A different neighboring design appears in CyberRAG, where a central LLM agent orchestrates specialized attack-family classifiers, dense retrieval over curated cyber knowledge bases, and iterative retrieval-and-reason loops for semantic validation and reporting (Blefari et al., 3 Jul 2025). Relative to that pattern, REX-RAG is not a specialist routing system. Its retriever is fixed, its tool space is centered on search-enabled QA, and its novelty lies in how rollout data are generated and corrected during RL rather than in how heterogeneous tools are orchestrated.

A plausible implication is that REX-RAG occupies a distinct subspace of agentic RAG research: it is best understood as a policy-learning framework for search trajectories, not as a general-purpose orchestration architecture.

7. Ablations, limitations, and interpretation

The ablation study identifies the Policy Correction Mechanism as essential. On Qwen2.5-3B, full REX-RAG reaches 38.7 average EM. Replacing the probe-policy definition with Coarse PPD lowers performance to 36.4. Removing importance sampling lowers it to 33.4. Removing trajectory filtering causes the largest collapse, to 28.2. Removing the full correction pipeline yields 29.1. These results support the paper’s claim that exploratory probe trajectories are useful only when accompanied by principled filtering and reweighting (Jiang et al., 11 Aug 2025).

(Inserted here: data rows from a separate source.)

-- ==== Sys2Proof/Machine/Serving.lean ====
section
/-! DEFINITION. The completion of plan nodes and launches (12 R526 to R530), the model object (R531 to R534), the serving session
(R535 to R541) and the copy of an account (R544). -/
namespace Sys2Proof.Machine

def setServe (s : State) (x : ServeSt) : State :=
  setSched s { s.sched with serve := x }

/-! Requests and sequences (12 R537, R538). -/

/-! The states of a progress record (12 R537). -/
namespace Progress
abbrev queued : Nat := 0
abbrev prefill : Nat := 1
abbrev decode : Nat := 2
abbrev finished : Nat := 3
abbrev cancelled : Nat := 4
abbrev ended : Nat := 5
end Progress

/-- Writes a request's progress record through its context; a fault is one of that context (12 R537, R538). A killed context's records
are written no more (11 R478). -/
def writeProgress (s : State) (q : Request) (made st : Nat) : State × Nat :=
  if ! ctxLive s q.org.ctx then (s, 0)
  else match engineWrite s 8 (.ctx q.org.ctx) .record q.progress (leBytes 4 made ++ leBytes 1 st ++ zeroBytes 3 ++ leBytes 8 s.dtime) with
    | (s1, none) => (s1, 0)
    | (s1, some f) => (raise s1 q.org f.code Engine.gantry f.va (xdetail s1 f), f.code)

/-- An entry's work has completed; an entry that a kill has retired meanwhile completes no more (11 R478). -/
def finishEntry (s : State) (wid code : Nat) : State :=
  if (entryOfWork s wid).isSome then finish s wid code else s

/-- A request is over: its last record, its result record and its entry's completion with a code. -/
def endRequest (s : State) (q : Request) (made st code : Nat) : State :=
  let (s1, c1) := writeProgress s q made st
  let addr := ((entryOfWork s1 q.org.wid).map (fun e => mResult e.2.2.desc)).getD 0
  let (s2, c2) := if ctxLive s1 q.org.ctx then modelRecord s1 q.org addr code else (s1, 0)
  finishEntry s2 q.org.wid (if code ≠ 0 then code else if c1 ≠ 0 then c1 else c2)

/-- Every sequence ends with a code (12 R535, R536). -/
def endSeqs (s : State) (code : Nat) : State :=
  let s1 := s.sched.serve.seqs.foldl (fun s q => endRequest s q.2.req q.2.made Progress.ended code) s
  setServe s1 { s1.sched.serve with seqs := [], rows := [] }

/-- Every queued request ends with a code. -/
def endQueues (s : State) (code : Nat) : State :=
  let s1 := (s.sched.serve.queues.flatMap (fun q => q.2)).foldl (fun s q => endRequest s q 0 Progress.ended code) s
  setServe s1 { s1.sched.serve with queues := [] }

/-- A MODEL entry that waited completes: its result record is written. -/
def endModelEntry (s : State) (wid code : Nat) : State :=
  match entryOfWork s wid with
  | some (rk, r, e) =>
    let (s1, c) := modelRecord s (entryOrigin rk r e) (mResult e.desc) code
    finish s1 wid (if code ≠ 0 then code else c)
  | none => s

/-- The session ends: its sequences and queued requests end with a code, and the SERVE_STOP that waited completes (12 R535). -/
def endSession (s : State) (code : Nat) : State :=
  let stop := s.sched.serve.stopping
  let s1 := setServe (endQueues (endSeqs s code) code) noServe
  match stop with
  | some wid => endModelEntry s1 wid 0
  | none => s1

/-! The end of nodes and launches (12 R526 to R529). -/

/-- The step of the session has ended (12 R535, R538): a SERVE_STOP that waited for it takes effect. -/
def stepOver (s : State) : State :=
  let s1 := setServe s { s.sched.serve with step := none }
  if s.sched.serve.stopping.isSome then endSession s1 Cond.modelSwapped else s1

/-- The launch result record (12 R529). -/
def launchRecord (s : State) (l : Launch) (code first : Nat) : List Byte :=
  let failed := (l.nodes.filter (fun n => ((doneCode n).getD 0) ≠ 0)).length
  leBytes 2 code ++ leBytes 2 (overflows 32 l.run + 2 * overflows 32 failed + 4 * overflows 32 l.preempts + 8 * overflows 32 l.misses) ++ leBytes 2 first ++
    zeroBytes 2 ++ leBytes 4 (clip 32 l.run) ++ leBytes 4 (clip 32 failed) ++ leBytes 4 (clip 32 l.preempts) ++
    leBytes 4 (clip 32 l.misses) ++ leBytes 8 (l.start.getD s.dtime) ++ leBytes 8 s.dtime ++
    leBytes 4 (if l.start.isSome then l.cycle else (cadNow s).1 % 2 ^ 32) ++ zeroBytes 20

/-- A launch whose nodes have all completed retires: with OK, or the code of the lowest-indexed node that failed by itself (12 R528). -/
def retireLaunch (s : State) (id : Nat) (l : Launch) : State :=
  let first := l.nodes.findIdx (fun n => n.selfFailed)
  let code := ((l.nodes[first]?).bind doneCode).getD 0
  let (s1, c) := planRecord s l.from_ (if (mget s.host.ctxs l.from_.ctx).isSome then l.resultAddr else 0) (launchRecord s l code (if first < l.nodes.length then first else 0xFFFF))
  let s2 := setSched s1 { s1.sched with launches := mdel s1.sched.launches id }
  if l.wid = 0 then (if s2.sched.serve.step = some id then stepOver s2 else s2) else finishEntry s2 l.wid (if code = 0 then c else code)

/-- A node completes with a code (12 R526, R528): its signal is made, with error `err` where it failed; its references are dropped. -/
def completeNode (s : State) (li : Nat) (l : Launch) (n : NodeSt) (code err : Nat) : State :=
  let own := code ≠ 0 && ! (((predCodes l n).getD []).any (fun c => c ≠ 0))
  let s1 := forgetWork (updNode s n.wid (fun x =>
    { x with step := .done code, selfFailed := own, counted := false, refs := [], ctxRef := false })) n.wid
  let part := l.org.part
  let s2 := if nSignalEn n.node && (findFence s1 part (nSignalFence n.node)).isSome then
      if code = 0 then signalFence s1 (hKey (nSignalFence n.node)) (nSignalValue n.node) Engine.gantry
      else errorFence s1 (hKey (nSignalFence n.node)) err
    else s1
  let s3 := charge (restartWatchdog (n.refs.foldl dropFence s2) l.org.ctx) l.org.ctx .jobs 1
  let s4 := if n.ctxRef then dropCtx s3 l.org.ctx else s3
  match mget s4.sched.launches li with
  | some x => if x.nodes.all (fun m => ! nodeOpen m) then retireLaunch s4 li x else s4
  | none => s4

/-- NODE_COMPLETION (12 R528): the node whose work has completed, or which failed before it was dispatched. -/
def execNodeCompletion (wid : Nat) (s : State) : Host.Outcome State Fault Refusal :=
  match findNode s wid, mget s.host.finished wid with
  | some (li, l, n), some code => if nodeOpen n then .next (settle (completeNode s li l n code code)) else .next s
  | _, _ => .next s

/-- Every node of a launch that has not completed completes with a code, and the launch retires. -/
def failLaunch (s : State) (id code err : Nat) : State :=
  match mget s.sched.launches id with
  | none => s
  | some l => (l.nodes.map (fun n => n.wid)).foldl (fun s w =>
      match findNode s w with
      | some (li, x, n) => if nodeOpen n then completeNode s li x n code err else s
      | none => s) s

/-! The model object (12 R531 to R534). -/

/-- The MODEL entry at the head of a ring, ready, of operation `op`. -/
def readyModel (s : State) (p i op : Nat) : Option (Ring × Entry) :=
  match readyEntry s p i 0x0B with
  | some (r, e) => if rqOp e.desc = op then some (r, e) else none
  | none => none

/-- A MODEL operation with no work left to do completes within its step 6, with its result record. -/
def modelDone (s : State) (rk : Nat) (r : Ring) (e : Entry) : State :=
  let (s1, c) := modelRecord (dispatched s rk r e) (entryOrigin rk r e) (mResult e.desc) 0
  settle (finish s1 e.wid c)

/-- A MODEL operation at step 6: where a condition on the machine fails, the word of the descriptor at which it stands raises
RING_FORMAT (12 R531). -/
def modelCommand (s : State) (p i op : Nat) (cond : Ring → Entry → Option Nat) (f : Ring → Entry → State) : State :=
  match readyModel s p i op with
  | none => s
  | some (r, e) => match cond r e with
    | some off => settle (formatError s (rkey p i) r e 7 1 off)
    | none => f r e

/-- The model object exists, and no DESTROY is ending it. -/
def modelHere (s : State) : Bool :=
  s.sched.model && ! s.sched.modelDying

/-- The claims of the model claim. -/
def modelClaims (s : State) : List Nat :=
  (List.range s.mem.modelCount).map (s.mem.modelFirst + ·)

Prompt diversity also matters. The appendix reports 31.2 for Search-R1, 32.1 for REX-RAG with 5 prompts, and 38.7 for REX-RAG with 30 prompts. The method also appears partially optimizer-agnostic: with DAPO, Search-R1 reaches 34.8 and REX-RAG reaches 38.4; with GRPO, the corresponding values are 31.2 and 38.7 (Jiang et al., 11 Aug 2025).

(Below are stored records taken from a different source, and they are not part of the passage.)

/-- Loads, stores and atomics whose threads' accesses are all allowed, and the delivery of what a read returned (04 R144, R147,
R148, R150, R151, R158, R159, R163, R166; 05 R191; 08 R321, R330). -/
def Obligations.CoreAccessesComplete : Prop :=
  (∀ (n : CoreId) (gid : Nat) (p : MemPtr) (z : MemSize) (s u : State) (w : WG) (g : Group) (base : Nat × Nat) (reg : Nat),
    readyGroup s n.toNat gid (ptrUses p ++ (List.range (regsOfSize (Sys2Proof.Machine.sizeOf z))).map (reg + ·)) = some (w, g) →
    ptrBase s n.toNat w gid p = (u, .inr base) →
    (∀ vol nt, accessFaults u n.toNat w .read (Sys2Proof.Machine.sizeOf z) (targetsOf g (Sys2Proof.Machine.sizeOf z) p base) = [] →
      walkersFree u n.toNat w (targetsOf g (Sys2Proof.Machine.sizeOf z) p base) = true →
      exec (.load n gid p z reg vol nt) s =
        .next (startLoads u n.toNat w g (Sys2Proof.Machine.sizeOf z) reg vol nt (targetsOf g (Sys2Proof.Machine.sizeOf z) p base))) ∧
    (∀ (v : State) (l : List (Nat × Target × Loc)) (data : Nat → List Byte), prepare u n.toNat w .write (Sys2Proof.Machine.sizeOf z) (targetsOf g (Sys2Proof.Machine.sizeOf z) p base) = (v, [], l) →
      (∀ t, data t = (((List.range (regsOfSize (Sys2Proof.Machine.sizeOf z))).flatMap (fun i => leBytes 4 (regRd g t (reg + i)).toNat))).take (Sys2Proof.Machine.sizeOf z)) →
      exec (.store n gid p z reg) s = .next (sendPeers
        (l.foldl (fun s e => storeOne s n.toNat w.wgid e.2 (data e.1)) (nextInstr v n.toNat w g)) n.toNat gid w.org
        (l.filterMap (fun e => match e.2 with
          | (.dev va, .peer d a _) => some (d, a, va, data e.1)
          | _ => none))))) ∧
  (∀ (n : CoreId) (gid : Nat) (p : MemPtr) (f : AtomFn) (wide : Bool) (dst val cmp bits k : Nat) (s u v x : State) (w : WG) (g : Group)
      (base : Nat × Nat) (l : List (Nat × Target × Loc)), bits = (if wide then 64 else 32) →
    readyGroup s n.toNat gid (ptrUses p ++ (List.range (bits / 32)).map (dst + ·) ++ (List.range (bits / 32)).map (val + ·) ++
      (List.range (bits / 32)).map (cmp + ·)) = some (w, g) →
    ptrBase s n.toNat w gid p = (u, .inr base) →
    prepare u n.toNat w .atomic (bits / 8) (targetsOf g (bits / 8) p base) = (v, [], l) →
    k = extraPasses (compatOf s w && atomCombines f) (bits / 8) l →
    x = nextInstr (if k = 0 then v else bump64 v Reg.coreAtomicSerialCount Reg.coreStatus 1 k) n.toNat w g →
    exec (.atomic n gid p f wide dst val cmp) s = .next (l.foldl (fun s e =>
      atomStep s n.toNat w.wgid gid f bits dst e (srcWide g e.1 bits (.reg val)) (srcWide g e.1 bits (.reg cmp))) x)) ∧
  (∀ (n : CoreId) (gid tag t : Nat) (b : List Byte) (s : State) (w : WG) (g : Group) (r : PendRead), hostPend s gid tag t = some (w, g, r) →
    exec (.replyDelivery n gid tag t (.ok b)) s = .next (deliverRead s n.toNat gid tag t (padTo r.size b))) ∧
  (∀ (c : BitVec 4) (i : Nat) (s : State) (k : Walk), (walksOf s c.toNat)[i]? = some k →
    exec (.translationWalk c i) s = .next (endWalk (setWalks s c.toNat ((walksOf s c.toNat).eraseIdx i)) c.toNat k)) ∧
  (∀ (c : BitVec 5) (la : BitVec 30) (s : State) (m : MissReg), (missOf s c.toNat).find? (fun m => m.line = la.toNat) = some m →
    fillReady s m = true → exec (.lineFill c la) s = .next (endFill s c.toNat m))

/-- Barriers, the clock, group operations, rotation and the interlock (04 R127, R131, R132, R133, R134, R145, R146, R149; 05
R189; 06 R238, R240). -/
def Obligations.GroupSynchronisationCompletes : Prop :=
  ∀ (n : CoreId) (gid : Nat) (s : State) (w : WG) (g : Group),
    (readyGroup s n.toNat gid [] = some (w, g) →
      (∀ rel acq sc, (rel = true ∧ sc = .crossDevice → awaitsAck s n.toNat gid = false) →
        ∀ u, u = (if rel = true ∧ sc = .crossDevice then zeroRead s n.toNat w (stepSet (countIssue g)) else nextInstr s n.toNat w g) →
        exec (.memoryBarrier n gid rel acq sc) s = .next (if acq && scopeDevice sc then l1Clear u n.toNat else u)) ∧
      exec (.workgroupBarrier n gid) s = .next (setWG s n.toNat (settleBarrier (putGroup w (waitSet (countIssue g) .barrier)))) ∧
      exec (.subgroupBarrier n gid) s = .next (match joinSubgroup g with
        | some h => nextInstr s n.toNat w h
        | none => setGroup s n.toNat w (waitSet (countIssue g) .subgroup)) ∧
      ∀ t e, tileOfWG s n.toNat w = some t → entryOf s w.modKey w.entry = some e →
        (e.interlock = 0 ∨ (∀ x ∈ threadsOf g.cur.mask, mayEnter t e.interlock gid x = true) →
          exec (.beginInvocationInterlock n gid) s = .next (nextInstr s n.toNat w g)) ∧
        ∀ enter stay, enter = (threadsOf g.cur.mask).filter (mayEnter t e.interlock gid) →
          stay = (threadsOf g.cur.mask).filter (fun x => ! enter.contains x) → e.interlock ≠ 0 → stay ≠ [] →
          (enter = [] → exec (.beginInvocationInterlock n gid) s =
            .next (setGroup s n.toNat w (waitSet (countIssue g) .interlock))) ∧
          (enter ≠ [] → exec (.beginInvocationInterlock n gid) s = .next (setGroup s n.toNat w (mergeSets { countIssue g with
            cur := { g.cur with pc := g.cur.pc + 1, mask := maskOf enter },
            others := g.others ++ [{ pc := g.cur.pc, mask := maskOf stay, wait := .interlock }] })))) ∧
    (∀ dev dst, readyGroup s n.toNat gid [dst, dst + 1] = some (w, g) →
      exec (.opReadClockKhr n gid dev dst) s =
        .next (nextInstr s n.toNat w (regAll g g.cur.mask dst 2 (if dev then s.dtime else coreClock s n.toNat)))) ∧
    (∀ f dst a b, readyGroup s n.toNat gid (srcUses 32 a ++ srcUses 32 b ++ (List.range (groupRegs f)).map (dst + ·)) = some (w, g) →
      exec (.groupOperation n gid f false dst a b) s =
        .next (nextInstr (draw s).2 n.toNat w ((threadsOf g.cur.mask).foldl (fun h t =>
          regWrN h t dst (groupRegs f) (groupResult f g a b (Config.freeNat ((draw s).1 + t)) t)) g)) ∧
      ∀ h, joinSubgroup g = some h → exec (.groupOperation n gid f true dst a b) s =
        .next (nextInstr (draw s).2 n.toNat w ((threadsOf h.cur.mask).foldl (fun q t =>
          regWrN q t dst (groupRegs f) (groupResult f h a b (Config.freeNat ((draw s).1 + t)) t)) h))) ∧
    (findGroup s n.toNat gid = some (w, g) → rotateLimit s ≤ g.count → ∀ u, u = setGroup s n.toNat w { switchSet g with count := 0 } →
      exec (.rotation n gid) s = .next (if (switchSet g).cur = g.cur then u else bump64 u Reg.coreRotateCount Reg.coreStatus 0 1))

/-- Placement of workgroups, and the preemption of a context on a core (04 R122, R164, R165, R167; 06 R232, R258; 12 R507,
R509). -/
def Obligations.CorePlacementCompletes : Prop :=
  ∀ (n : CoreId) (s : State),
    (∀ w, bestCoreWork s n.toNat = some w →
      (isOld w = false → exec (.workgroupPlacement n) s = .next (noteConds (placeWork s n.toNat w))) ∧
      (isOld w = true → exec (.resumption n) s = .next (noteConds (placeWork s n.toNat w)))) ∧
    (∀ (p : Part) (c : BitVec 16), stopsOn s n.toNat (okey p.toNat c.toNat) = true →
      exec (.preemptionRequest n p c) s = .next (stopGroups s n.toNat (okey p.toNat c.toNat)) ∧
      ∀ w ws, savedAlone s n.toNat (okey p.toNat c.toNat) = w :: ws →
        (∀ x ∈ w :: ws, ∀ g ∈ x.groups, g.stopping = true ∧ drained g = true) →
        exec (.coreSave n p c) s = .next (noteConds ((w :: ws).foldl (fun s w => saveWG s n.toNat w) (countPreempt s w.org))))

/-- XMT.core instructions on tensor tickets, tiles, the cadence and the scan, and TRAP, YIELD and SLEEP (03 R84; 04 R127; 05
R196, R197, R198, R200, R201, R202, R208, R209). -/
def Obligations.XmtCoreInstructionsComplete : Prop :=
  ∀ (n : CoreId) (gid : Nat) (s : State) (w : WG) (g : Group),
    (∀ p dst u base ds, readyGroup s n.toNat gid (dst :: ptrUses p) = some (w, g) → tensorStage w = true → arrayFull s n.toNat = false →
      ptrBase s n.toNat w gid p = (u, .inr base) → descFaults u n.toNat w (targetsOf g 128 p base) = [] →
      ds = distinctTargets (targetsOf g 128 p base) →
      exec (.tensorIssue n gid p dst) s = .next (settle (ds.foldl (fun s x => issueOne s n.toNat w.wgid x)
        (nextInstr u n.toNat w ((targetsOf g 128 p base).foldl (fun h e =>
          regWrN h e.1 dst 1 (ticketAfter w.issued (ds.findIdx (fun x => x = e.2)))) g))))) ∧
    (∀ a dst, readyGroup s n.toNat gid (dst :: srcUses 32 a) = some (w, g) → tensorStage w = true →
      (∀ wait, wait = ((threadsOf g.cur.mask).map (fun t => srcVal g t a)).filter (fun t => ! ticketVoid t w.issued) →
        (∀ t, latest (wait.filter (fun t => ! ticketDone w t)) = some t →
          exec (.tensorWait n gid a dst) s = .next (setGroup s n.toNat w (waitSet (countIssue g) (.ticket t)))) ∧
        (latest (wait.filter (fun t => ! ticketDone w t)) = none →
          ∃ t, t = nextInstr s n.toNat w (perThread g (fun t h => regWrN h t dst 1 (b2n (! ticketVoid (srcVal g t a) w.issued)))) ∧
          exec (.tensorWait n gid a dst) s = .next (if wait = [] then t else l1Clear t n.toNat))) ∧
      (∀ ok t, (∀ x, ok x = (! ticketVoid (srcVal g x a) w.issued && ticketDone w (srcVal g x a))) →
        t = nextInstr s n.toNat w (perThread g (fun x h => regWrN h x dst 1 (b2n (ok x)))) →
        exec (.tensorPoll n gid a dst) s = .next (if (threadsOf g.cur.mask).any ok then l1Clear t n.toNat else t))) ∧
    (∀ p u base t l hs, readyGroup s n.toNat gid (ptrUses p) = some (w, g) → tileOfWG s n.toNat w = some t → t.banks ≠ 0 →
      ptrBase s n.toNat w gid p = (u, .inr base) →
      l = (targetsOf g 0 p base).filterMap (fun e => match e.2 with
        | .dev va => some (e.1, va)
        | _ => none) →
      addHandoffs t.handoffs (l.map (fun e => e.2)) = .inl hs →
      exec (.tileHandoff n gid p) s = .next (nextInstr (setTile u n.toNat { t with handoffs := hs }) n.toNat w g)) ∧
    (∀ dst, readyGroup s n.toNat gid [dst, dst + 1] = some (w, g) →
      exec (.cadenceRead n gid dst) s = .next (nextInstr s n.toNat w (regAll g g.cur.mask dst 2
        ((cadNow s).2 + ((cadNow s).1 % 2 ^ 31 + b2n s.sched.cadence.locked * 2 ^ 31) * 2 ^ 32)))) ∧
    (∀ h dst, readyGroup s n.toNat gid [dst] = some (w, g) →
      exec (.lineRead n gid h dst) s = .next (nextInstr s n.toNat w (regAll g g.cur.mask dst 1 (lineWord s h.toNat)))) ∧
    (readyGroup s n.toNat gid [] = some (w, g) →
      exec (.yield n gid) s = .next (setGroup s n.toNat w { switchSet (stepSet (countIssue g)) with count := 0 })) ∧
    (∀ a, readyGroup s n.toNat gid (srcUses 32 a) = some (w, g) →
      exec (.sleep n gid a) s =
        .next (nextInstr s n.toNat w (if sleepNs g a = 0 then g else { g with sleep := some (s.dtime, sleepNs g a) })) ∧
      exec (.trap n gid a) s =
        .next (settle (coreFaultAt s n.toNat w g Cond.groupTrap 0 g.cur.mask 1 (srcVal g ((threadsOf g.cur.mask).headD 0) a)))) ∧
    (findGroup s n.toNat gid = some (w, g) → exec (.sleepExpiry n gid) s = .next (setGroup s n.toNat w (wakeSleep s g)))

The paper states three main limitations. First, exploration uses a fixed prompt pool, not dynamically learned prompts. Second, it introduces computational overhead from two-stage sampling and token-level importance correction. Third, it is only validated on RAG-style QA, not on broader agentic tasks. The authors also note that no strong formal convergence guarantee is provided. Taken together, these caveats position REX-RAG as a methodologically specific advance: it demonstrates that explicit exploration engineering, combined with principled off-policy correction, can materially improve RL-trained retrieval-augmented reasoning, especially on multi-hop QA (Jiang et al., 11 Aug 2025).